#### The task:
What you return must match the material exactly, with every line present.
───── Record excerpts
/-- Take level `n` (R303). -/
def takeLevel (h : Hw) (c n : Nat) : Hw :=
  let idle := flagF h FM_MSTAT_IDLE (inst c)
  let arg := match n with
    | 1 => (fm h c).argAbort
    | 2 => getF h FM_INTARG_ARG (inst c)
    | 3 => (fm h c).argFault
    | _ => 0
  let h := setF h FM_IRET_VALUE (inst c) (if idle then 0 else getF h FM_MSTAT_PC (inst c))
  let h := onFmt h c (fun f => { f with
    savedFlags := f.zero.toNat + 2 * f.neg.toNat + 4 * f.carry.toNat, entryDepth := f.stack.length, intArg := arg, waiting := false, spd := 0,
    atSafe := false, fromIdle := idle || (f.fromIdle && flagF h FM_MSTAT_IACT (inst c)), rom := if idle then noTrap f else f.rom })
  let h := setF (setF (setF (setF h FM_MSTAT_IACT (inst c) 1) FM_MSTAT_ILEV (inst c) n) FM_MSTAT_IDLE (inst c) 0) FM_MSTAT_PC (inst c) (0x1FC0 + 8 * n)
  let h := setF h FM_INT_PEND (inst c) (putBit (getF h FM_INT_PEND (inst c)) n false)
  let h := if n = 2 then setF h FM_INT_FWREQ (inst c) 0 else h
  addF h FM_MCNT_COUNT (inst c + 4) 1

/-- ROUTINE_START (R299, R300): the oldest request starts; an OPC that neither the base microcode nor a trap provides completes with
status 3. A pending interrupt is taken first (R303). A request of the command engine other than an adaptation read waits for the end of a
calibration step (R48). -/
def execRoutineStart (c : Nat) (s : State) : Res := s.run fun h =>
  let f := fm h c
  match f.queue with
  | [] => h
  | r :: rest =>
    if !(midUp h c) ∨ !f.copied ∨ !(flagF h FM_MCTL_RUN (inst c)) ∨ !(flagF h FM_MSTAT_IDLE (inst c)) ∨ flagF h FM_MSTAT_FHALT (inst c) then h
    else if (pendingLevel h c).isSome then takeLevel h c ((pendingLevel h c).getD 0)
    else if !r.src ∧ r.opc ≠ 7 ∧ (cal h c).step.isSome then submitTo h c
    else
      let h := onFmt h c (fun f => { f with queue := rest })
      if (1 ≤ r.opc ∧ r.opc ≤ 10) ∨ (trapOf f (r.opc * 8)).isSome then
        let h := onFmt h c (fun f => { f with
          running := some r, done := false, stack := [], spd := 0, waiting := false, atSafe := false
          rom := noTrap f, romStage := 0, romPushed := 0, romDone := 0, romPlaces := [] })
        showReq (setF (setF (setF h FM_MSTAT_IDLE (inst c) 0) FM_MSTAT_PC (inst c) (r.opc * 8)) FM_MSTAT_SDEPTH (inst c) 0) c
      else showReq (completeReq h c r 3 (getF h FM_PROG_VALUE (inst c))) c

/-! Action ports (R296). -/

/-- SQ_PUSH: the staged descriptor is queued. -/
def sqPush (h : Hw) (c : Nat) : Hw := pushDesc h c (fm h c).desc
/-- SIF_PUSH: command word and data word are sent as pushed; no bit of them is put in or changed, the parity P of R68 not either (DESIGN CHOICE,
log entry 96). -/
def sifPush (h : Hw) (c v : Nat) : Hw := queueFrame h c (bits 31 16 v) (bits 15 0 v)
def rptTake (h : Hw) (c : Nat) : Hw :=
  match (fm h c).reports with
  | r :: rest => showStu (onFmt h c (fun f => { f with taken := r, reports := rest })) c
  | [] => h
def sqFlush (h : Hw) (c : Nat) : Hw := showStu (onFmt h c (fun f => { f with sq := [] })) c
def sectReport (h : Hw) (c v : Nat) : Hw :=
  emit h (.engine c (match (fm h c).running with | some r => r.tag | none => 0) 0x100 v)
def defAdd (h : Hw) (c : Nat) : Hw :=
  let d := fun i => zget (fm h c).defs i
  addDefect h c { head := bits 7 0 (d 0), pend := bitAt (d 0) 8, reserve := bitAt (d 0) 9, landing := bitAt (d 0) 10, sect := bits 31 16 (d 0),
                  track := d 1, spare := d 2, cause := bits 7 0 (d 3) }
/-- The Landing index loses a destaged record (R271, R296). -/
def landIndexDrop (h : Hw) (c seq : Nat) : Hw :=
  onBuffer h (fun b => { b with landIndex := lset b.landIndex c ((lget b.landIndex c).filter (fun q => !(q == seq))) })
──────────
#### Result:
/-- Take level `n` (R303). -/
def takeLevel (h : Hw) (c n : Nat) : Hw :=
  let idle := flagF h FM_MSTAT_IDLE (inst c)
  let arg := match n with
    | 1 => (fm h c).argAbort
    | 2 => getF h FM_INTARG_ARG (inst c)
    | 3 => (fm h c).argFault
    | _ => 0
  let h := setF h FM_IRET_VALUE (inst c) (if idle then 0 else getF h FM_MSTAT_PC (inst c))
  let h := onFmt h c (fun f => { f with
    savedFlags := f.zero.toNat + 2 * f.neg.toNat + 4 * f.carry.toNat, entryDepth := f.stack.length, intArg := arg, waiting := false, spd := 0,
    atSafe := false, fromIdle := idle || (f.fromIdle && flagF h FM_MSTAT_IACT (inst c)), rom := if idle then noTrap f else f.rom })
  let h := setF (setF (setF (setF h FM_MSTAT_IACT (inst c) 1) FM_MSTAT_ILEV (inst c) n) FM_MSTAT_IDLE (inst c) 0) FM_MSTAT_PC (inst c) (0x1FC0 + 8 * n)
  let h := setF h FM_INT_PEND (inst c) (putBit (getF h FM_INT_PEND (inst c)) n false)
  let h := if n = 2 then setF h FM_INT_FWREQ (inst c) 0 else h
  addF h FM_MCNT_COUNT (inst c + 4) 1

/-- ROUTINE_START (R299, R300): the oldest request starts; an OPC that neither the base microcode nor a trap provides completes with
status 3. A pending interrupt is taken first (R303). A request of the command engine other than an adaptation read waits for the end of a
calibration step (R48). -/
def execRoutineStart (c : Nat) (s : State) : Res := s.run fun h =>
  let f := fm h c
  match f.queue with
  | [] => h
  | r :: rest =>
    if !(midUp h c) ∨ !f.copied ∨ !(flagF h FM_MCTL_RUN (inst c)) ∨ !(flagF h FM_MSTAT_IDLE (inst c)) ∨ flagF h FM_MSTAT_FHALT (inst c) then h
    else if (pendingLevel h c).isSome then takeLevel h c ((pendingLevel h c).getD 0)
    else if !r.src ∧ r.opc ≠ 7 ∧ (cal h c).step.isSome then submitTo h c
    else
      let h := onFmt h c (fun f => { f with queue := rest })
      if (1 ≤ r.opc ∧ r.opc ≤ 10) ∨ (trapOf f (r.opc * 8)).isSome then
        let h := onFmt h c (fun f => { f with
          running := some r, done := false, stack := [], spd := 0, waiting := false, atSafe := false
          rom := noTrap f, romStage := 0, romPushed := 0, romDone := 0, romPlaces := [] })
        showReq (setF (setF (setF h FM_MSTAT_IDLE (inst c) 0) FM_MSTAT_PC (inst c) (r.opc * 8)) FM_MSTAT_SDEPTH (inst c) 0) c
      else showReq (completeReq h c r 3 (getF h FM_PROG_VALUE (inst c))) c

/-! Action ports (R296). -/

/-- SQ_PUSH: the staged descriptor is queued. -/
def sqPush (h : Hw) (c : Nat) : Hw := pushDesc h c (fm h c).desc
/-- SIF_PUSH: command word and data word are sent as pushed; no bit of them is put in or changed, the parity P of R68 not either (DESIGN CHOICE,
log entry 96). -/
def sifPush (h : Hw) (c v : Nat) : Hw := queueFrame h c (bits 31 16 v) (bits 15 0 v)
def rptTake (h : Hw) (c : Nat) : Hw :=
  match (fm h c).reports with
  | r :: rest => showStu (onFmt h c (fun f => { f with taken := r, reports := rest })) c
  | [] => h
def sqFlush (h : Hw) (c : Nat) : Hw := showStu (onFmt h c (fun f => { f with sq := [] })) c
def sectReport (h : Hw) (c v : Nat) : Hw :=
  emit h (.engine c (match (fm h c).running with | some r => r.tag | none => 0) 0x100 v)
def defAdd (h : Hw) (c : Nat) : Hw :=
  let d := fun i => zget (fm h c).defs i
  addDefect h c { head := bits 7 0 (d 0), pend := bitAt (d 0) 8, reserve := bitAt (d 0) 9, landing := bitAt (d 0) 10, sect := bits 31 16 (d 0),
                  track := d 1, spare := d 2, cause := bits 7 0 (d 3) }
/-- The Landing index loses a destaged record (R271, R296). -/
def landIndexDrop (h : Hw) (c seq : Nat) : Hw :=
  onBuffer h (fun b => { b with landIndex := lset b.landIndex c ((lget b.landIndex c).filter (fun q => !(q == seq))) })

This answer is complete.